Илларион вытянул перед собой левую ладонь и с удовольствием осмотрел коротко остриженные ногти.
— Да, — сказал он, — с ногтями расставаться жаль. Растишь их, растишь, а потом чик, и нету. Ну, так рассыпь же перед нами бисер своей мудрости!
— Да какой там бисер! В общем, все, как всегда, вышло совсем не так, как мы рассчитывали. То есть маньяк, судя по всему, полностью поверил в твой маскарад, внимательно рассмотрел тебя под увеличительным стеклом и решил, что из тебя выйдет отменный козел отпущения. От-мен-ный! В общем-то, если честно, тебе за твой спектакль полагается почетная грамота и именные часы «Полет». Убийцу ты обманул, публику обманул… Даже местных ментов обманул! Подбросив тебе эту, как ты выразился, гадость, наш маньяк себя выдал.
— Действительно, — вставил Мещеряков, — я об этом как-то не подумал. Круг подозреваемых сузился до предела. Раньше можно было подозревать буквально кого угодно, а теперь… Сколько там у тебя было гостей, Забродов?
— Да ерунда это, — отмахнулся Илларион. — Во-первых, у меня там была не квартира, а проходной двор. Кого там только не было! Да, существовал кружок постоянных посетителей, но с чего вы взяли, что это кто-то из них? На то, чтобы засунуть в морозильник пакет с этой конечностью, потребовалось от силы двадцать секунд, а мяса для поддержания своей репутации я туда напихал столько, что мог бы не найти руку еще полгода — Вот! — сказал Сорокин. — Думать надо, товарищи офицеры! Сегодня у нас какое число? Правильно! Девушку, которой при жизни принадлежала эта рука, убили чуть больше недели назад. Значит, искать надо среди тех, кто бывал в доме на протяжении недели. И потом, какой смысл подбрасывать улику просто так?

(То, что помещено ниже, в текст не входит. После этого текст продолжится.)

-- ==== Sys2Proof/Tests/Slice0.lean ====
section
/-! SUPPORT. The model's own tests: the refusals of WellFormed, decoding of words written out from 30_encoding.md R142,
single commands against the vectors of spec/95_test_vectors.md, and for each statement with hypotheses a witness that meets
them. -/

open Sys2Proof Sys2Proof.Machine

set_option exponentiation.threshold 600
set_option maxRecDepth 8000

namespace Sys2Proof.Tests

/-! ## Helpers -/

/-- One field of a next state. -/
def field {α : Type} (o : Host.Outcome State Fault Refusal) (f : State → α) : Option α :=
  match o with
  | .next t => some (f t)
  | _ => none

/-- The next state, or another state where there is none. -/
def nextOf (o : Host.Outcome State Fault Refusal) : State :=
  match o with
  | .next t => t
  | _ => State.reset

theorem next_of {o : Host.Outcome State Fault Refusal} (h : field o (fun _ => ()) = some ()) : o = .next (nextOf o) := by
  cases o with
  | next t => rfl
  | fault f => cases h
  | refused r => cases h

/-- The offset of the fault of an unwritten byte. -/
def faultAt (o : Host.Outcome State Fault Refusal) : Option Nat :=
  match o with
  | .fault (.dmemUnwritten a) => some a
  | _ => none

theorem fault_of {o : Host.Outcome State Fault Refusal} {a : Nat} (h : faultAt o = some a) : o = .fault (.dmemUnwritten a) := by
  cases o with
  | next t => cases h
  | fault f => cases f; cases h; rfl
  | refused r => cases h

/-- The reset state with `b` in DMEM from SRC on, and SRC, DST and LEN. -/
def region (src dst len : Word) (b : Bytes) : State :=
  { State.reset with dmem := Memory.write [] src.toNat b, io := { src := src, dst := dst, len := len, outlen := 0 } }

/-- The reset state with M_X and M_M. -/
def modular (x : S512) (m : U256) : State := { State.reset with modu := { State.reset.modu with mX := x, mM := m } }

/-- The reset state with PA and PB. -/
def points (ax ay bx by' : U256) (ai bi : Bool) : State :=
  { State.reset with point := { paX := ax, paY := ay, pbX := bx, pbY := by', paInf := ai, pbInf := bi } }

/-- The reset state with E_H, E_R, E_S, E_QX and E_QY. -/
def toVerify (h r sg qx qy : U256) : State :=
  { State.reset with sign := { State.reset.sign with eH := h, eR := r, eS := sg, eQX := qx, eQY := qy } }

/-- An idle GCORE before a host event. -/
def idle (ev : HostEvent) : State := { State.reset with env := { State.reset.env with todo := [ev] } }

/-- A busy GCORE whose NOP waits for host events. -/
def waiting (evs : List HostEvent) : State :=
  { startWord State.reset 32 0 with env := { State.reset.env with todo := evs, delay := 2 } }

/-- The bytes of DMEM from an offset on. -/
def bytesAt (off n : Nat) (s : State) : Bytes := regionBytes s off n

theorem readable_of {s : State} {off n : Nat} (h : ∀ j < n, (s.dmem.byteAt (off + j)).isSome = true) :
    Readable s off n := by
  intro a h1 h2
  have := h (a - off) (by omega)
  rwa [Nat.add_sub_cancel' h1] at this

/-- The ascending bytes 00 01 .. (n - 1). -/
def ascending (n : Nat) : Bytes := (List.range n).map (BitVec.ofNat 8)

/-! ## Well-formedness and decoding (30_encoding.md R140-R143) -/

theorem test_wf_refuses_unassigned_op : (CommandFields.mk 0x15 false 0).opAssigned = false := by decide
theorem test_wf_refuses_reserved_bits : (CommandFields.mk 0x14 false 1).resZero = false := by decide
theorem test_wf_refuses_undefined_flag : (CommandFields.mk 0x10 true 0).flagAllowed = false := by decide

/-- Every word of R142. -/
theorem test_decode_words :
    decode 0b00000000000000000000000000000000 = .ok .nop ∧ decode 0x10 = .ok .gKeyload ∧
    decode 0x11 = .ok .gSboxdef ∧ decode 0x12 = .ok .gEcbenc ∧ decode 0x13 = .ok .gEcbdec ∧
    decode 0b00000000000000000000000000010100 = .ok (.gGamma false) ∧
    decode 0b00000000000000000000000100010100 = .ok (.gGamma true) ∧
    decode 0b00000000000000000000000000100000 = .ok (.hInit false) ∧
    decode 0b00000000000000000000000100100000 = .ok (.hInit true) ∧
    decode 0x21 = .ok .hUpdate ∧ decode 0x22 = .ok .hFinal ∧ decode 0x23 = .ok .hStep ∧
    decode 0b00000000000000000000000000110000 = .ok .ePadd ∧ decode 0x31 = .ok .ePmul ∧ decode 0x32 = .ok .eKeygen ∧
    decode 0b00000000000000000000000000110011 = .ok .eSign ∧ decode 0x34 = .ok .eVerify ∧
    decode 0b00000000000000000000000001000000 = .ok .mMod ∧ decode 0x41 = .ok .mInv ∧ decode 0x42 = .ok .mEgcd ∧
    decode 0b00000000000000000000000001010000 = .ok .tKeyload ∧ decode 0x51 = .ok .tFrmenc ∧
    decode 0b00000000000000000000000001010010 = .ok .tFrmdec := by decide

/-- Words of R143: the ends of each range of unassigned OP values, the ends of RES, and F where it is not defined. -/
theorem test_decode_illegal :
    ([0x01, 0x0F, 0x15, 0x1F, 0x24, 0x2F, 0x35, 0x3F, 0x43, 0x4F, 0x53, 0xFF, 0x200, 0x80000014, 0x100, 0x110, 0x121,
      0x152, 0xFFFFFFFF].all fun w => !(decode w).isOk) = true := by decide +kernel

theorem test_table_word : decodeTableWord 32 0x120 = some (.hInit true) ∧ decodeTableWord 32 0x1FF = none := by decide

theorem test_with_fetch_word : commandDue (State.reset.withFetchWord 32 0x34) = some 0x34 := by decide +kernel

/-! ## Reset and the register map -/

/-- The words of the default set at reset (10_state.md R44) hold the table of 42_gost89.md R262. -/
theorem test_default_sbox :
    ∀ j < 8, ∀ i < 16, sboxEntry State.reset.cipher.sbox j i = (defaultRows.getD j []).getD i 0 := by decide +kernel

/-- The first and the last register word of the map, and both ends of each reserved range (10_state.md R32, R67). -/
theorem test_register_map :
    regOffset .src 0 = some 0x014 ∧ regOffset .sbox 15 = some 0x0BC ∧ regOffset .hbuf 7 = some 0x17C ∧
    regOffset .mGY 15 = some 0x4FC ∧ regOffset .tiv 1 = some 0x61C ∧
    ∀ off ∈ [0x024, 0x03C, 0x068, 0x07C, 0x14C, 0x15C, 0x180, 0x1FC, 0x364, 0x3FC, 0x500, 0x5FC, 0x620, 0xFFC],
      regRowAt off = none := by decide

/-! ## Commands, one step each -/

/-- V-M1 and V-M4: −1 mod 7, and −2^511 mod q. -/
theorem test_mMod :
    field (exec .mMod (modular (-1) 7)) (·.modu.mR) = some 6 ∧
    field (exec .mMod (modular (1 <<< 511) (BitVec.ofNat 256 curveQ))) (·.modu.mR) =
      some 0x08C5B0D257E2776A9F923A7D1BE2974B830648B60F684DFF6C7713E9616A8193 := by decide +kernel

/-- V-M6, V-M7 and V-M14: −3 mod 7, 0 mod 1, and no inverse of 2 mod 4. -/
theorem test_mInv :
    field (exec .mInv (modular (-3) 7)) (·.modu.mR) = some 2 ∧
    field (exec .mInv (modular 0 1)) (fun t => (t.modu.mR, t.ctl.err)) = some (0, 0) ∧
    field (exec .mInv (modular 2 4)) (·.ctl.err) = some 1 := by decide +kernel

/-- V-M9 and V-M14. -/
theorem test_mEgcd :
    field (exec .mEgcd (modular 240 46)) (fun t => (t.modu.mR, t.modu.mGX, t.modu.mGY)) = some (2, -9, 47) ∧
    field (exec .mEgcd (modular (1 <<< 256) 5)) (·.ctl.err) = some 1 := by decide +kernel

/-- V-P1: G + G. -/
theorem test_ePadd_double :
    field (exec .ePadd (points 2 (BitVec.ofNat 256 baseY) 2 (BitVec.ofNat 256 baseY) false false))
        (fun t => (t.point.paX, t.point.paY, t.point.paInf)) =
      some (0x6FE27A3E0ACED6E9DB874C05A9C7395BE62E32982ED2A1BC5C92CFC195FE9768,
        0x2194A807F376B7587D1C37CFC1327EAE83F6CBBEE4AFC1DAA94B6FCC19C9A1FF, false) := by decide +kernel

— Что значит «просто так»? — спросил Мещеряков.
— Я понял, — сказал Илларион. — Улика только тогда становится уликой, когда ее находят нужные люди. А если бы тот пакет нашел и вскрыл я? Точнее, не я, а чокнутый гражданин Козинцев. Он либо побежал бы с ним в милицию, либо тихо выбросил бы это дело в мусоропровод. Да, Сорокин, ты прав. Если бы я не устроил этот цирк с жертвоприношением, меня бы все равно забрали не сегодня, так завтра. Один анонимный звонок, и дело в шляпе.
— Верно! А теперь наш маньяк уверен, что ты такой же чокнутый, как крыса из уборной, и не сможешь отпереться. На его месте я бы сейчас лег на дно. Лежал бы и посмеивался, представляя, как тебя на Петровке допрашивают.
— Ну, хорошо, — сказал Илларион. — И кто, по-твоему, сейчас лежит дома и посмеивается?
— Тебе виднее, — ответил Сорокин. — Всех твоих посетителей мы по мере возможности фиксировали и проверяли. Подозрений ни один из них как будто не вызывает, но… Ты общался с ними накоротке, тебе и судить, кто из них больше остальных подходит на роль маньяка.
Илларион задумчиво оттянул верхнюю губу и щелкнул ею, как резиной. После этого он почесал затылок и вдруг непроизвольно хихикнул. Мещеряков вздрогнул, Сорокин нахмурился.
— Виноват, — сказал Забродов. — Вошел в роль. Кстати, у меня в доме мяса ни грамма. Добровольцы есть?
— Пошел ты, — сказал Мещеряков, а Сорокин протяжно вздохнул.
— Тебя о деле спрашивают, — возмутился он, — а ты как маленький!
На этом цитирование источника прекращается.